* Brief: Exactly as given, write out all the entries again.

----- Exercise data

-- ==== Sys2Proof/Machine/Power.lean ====
section
/-!
DEFINITION. Supplies, power states, resets and the boot (04_supplies_and_start.md, 05_keeper_storage_lifeline.md
section 1): what wakes the part, what it latches and checks at a boot, and how it goes to STORAGE.
-/
namespace Sys2Proof.Machine

/-! ### Energy counter -/

/-- BUCK_ENERGY_SAMPLE (R93): mV × µA over 250 µs is the same number of 250 fJ; 4·10⁹ of them are 1 mJ. -/
def execBuckEnergySample (mv ua : Nat) (s : State) : Host.Outcome State Fault Refusal :=
  .next <| s.updKeeper fun k =>
    if s.supply.buck then
      let part := k.energyPart + mv * ua
      { k with energy := k.energy + BitVec.ofNat 32 (part / 4000000000), energyPart := part % 4000000000 }
    else k

/-! ### Keeper -/

/-- The straps the keeper holds (Table 5-1), which fix the role outside RUN. -/
def State.kept (s : State) : InForce := inForce s.keeper.straps

/-- The keeper on BKUP clears every item Table 5-1 does not keep there (R123). -/
def clearKeeper (k : Keeper) : Keeper :=
  { k with source := .bkup, energy := 0, energyPart := 0, energyLost := true, vauxAbsent := none, straps := List.replicate 13 none,
           lastPos := none, lastSide := none, entry := none, watches := 0, skipped := 0, watchAlarm := false, slotVerified := false,
           cause := 0, testResult := none, testAbandoned := false, demand := false, powered := 0 }

/-- The keeper has lost power and has it again (Table 5-1, third column). -/
def freshKeeper (flashLock : Bool) (src : KeeperSource) : Keeper := { Keeper.reset with lockout := flashLock, source := src }

/-- The source that qualifies (R121, R122); none is a loss of power. -/
def nextSource (cur : KeeperSource) (vmodMv lfsMv bkupMv : Nat) (dark : Bool) : Option KeeperSource :=
  if 3000 ≤ vmodMv then some .vmod
  else if cur = .bkup then
    if 2600 ≤ lfsMv then some .lfs else if 2000 ≤ bkupMv then some .bkup else if 1800 ≤ lfsMv then some .lfs else none
  else if (dark || lfsMv < 1800) && 2000 ≤ bkupMv then some .bkup
  else if 1800 ≤ lfsMv then some .lfs
  else none

/-- Unpowered outputs (Table 2-4, columns STORAGE and LIFELINE). -/
def undriven (p : Pins) : Pins :=
  { p with driven := false, faultN := false, warnN := false, lockN := false, ready := false, socPwm := 0, bistOk := false,
           testPulses := false, tdo := none }

/-- Every switched domain off; the keeper goes on. -/
def State.powerDown (s : State) (ph : Phase) : State :=
  let s := s.resetDomains 0 true
  let s := s.updDev fun d => { d with phase := ph, watchdog := false }
  (s.updSupply fun v => { v with buck := false, fromVaux := false }).updPins undriven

----------

* Your response:
-- ==== Sys2Proof/Machine/Power.lean ====
section
/-!
DEFINITION. Supplies, power states, resets and the boot (04_supplies_and_start.md, 05_keeper_storage_lifeline.md
section 1): what wakes the part, what it latches and checks at a boot, and how it goes to STORAGE.
-/
namespace Sys2Proof.Machine

/-! ### Energy counter -/

/-- BUCK_ENERGY_SAMPLE (R93): mV × µA over 250 µs is the same number of 250 fJ; 4·10⁹ of them are 1 mJ. -/
def execBuckEnergySample (mv ua : Nat) (s : State) : Host.Outcome State Fault Refusal :=
  .next <| s.updKeeper fun k =>
    if s.supply.buck then
      let part := k.energyPart + mv * ua
      { k with energy := k.energy + BitVec.ofNat 32 (part / 4000000000), energyPart := part % 4000000000 }
    else k

/-! ### Keeper -/

/-- The straps the keeper holds (Table 5-1), which fix the role outside RUN. -/
def State.kept (s : State) : InForce := inForce s.keeper.straps

/-- The keeper on BKUP clears every item Table 5-1 does not keep there (R123). -/
def clearKeeper (k : Keeper) : Keeper :=
  { k with source := .bkup, energy := 0, energyPart := 0, energyLost := true, vauxAbsent := none, straps := List.replicate 13 none,
           lastPos := none, lastSide := none, entry := none, watches := 0, skipped := 0, watchAlarm := false, slotVerified := false,
           cause := 0, testResult := none, testAbandoned := false, demand := false, powered := 0 }

/-- The keeper has lost power and has it again (Table 5-1, third column). -/
def freshKeeper (flashLock : Bool) (src : KeeperSource) : Keeper := { Keeper.reset with lockout := flashLock, source := src }

/-- The source that qualifies (R121, R122); none is a loss of power. -/
def nextSource (cur : KeeperSource) (vmodMv lfsMv bkupMv : Nat) (dark : Bool) : Option KeeperSource :=
  if 3000 ≤ vmodMv then some .vmod
  else if cur = .bkup then
    if 2600 ≤ lfsMv then some .lfs else if 2000 ≤ bkupMv then some .bkup else if 1800 ≤ lfsMv then some .lfs else none
  else if (dark || lfsMv < 1800) && 2000 ≤ bkupMv then some .bkup
  else if 1800 ≤ lfsMv then some .lfs
  else none

/-- Unpowered outputs (Table 2-4, columns STORAGE and LIFELINE). -/
def undriven (p : Pins) : Pins :=
  { p with driven := false, faultN := false, warnN := false, lockN := false, ready := false, socPwm := 0, bistOk := false,
           testPulses := false, tdo := none }

/-- Every switched domain off; the keeper goes on. -/
def State.powerDown (s : State) (ph : Phase) : State :=
  let s := s.resetDomains 0 true
  let s := s.updDev fun d => { d with phase := ph, watchdog := false }
  (s.updSupply fun v => { v with buck := false, fromVaux := false }).updPins undriven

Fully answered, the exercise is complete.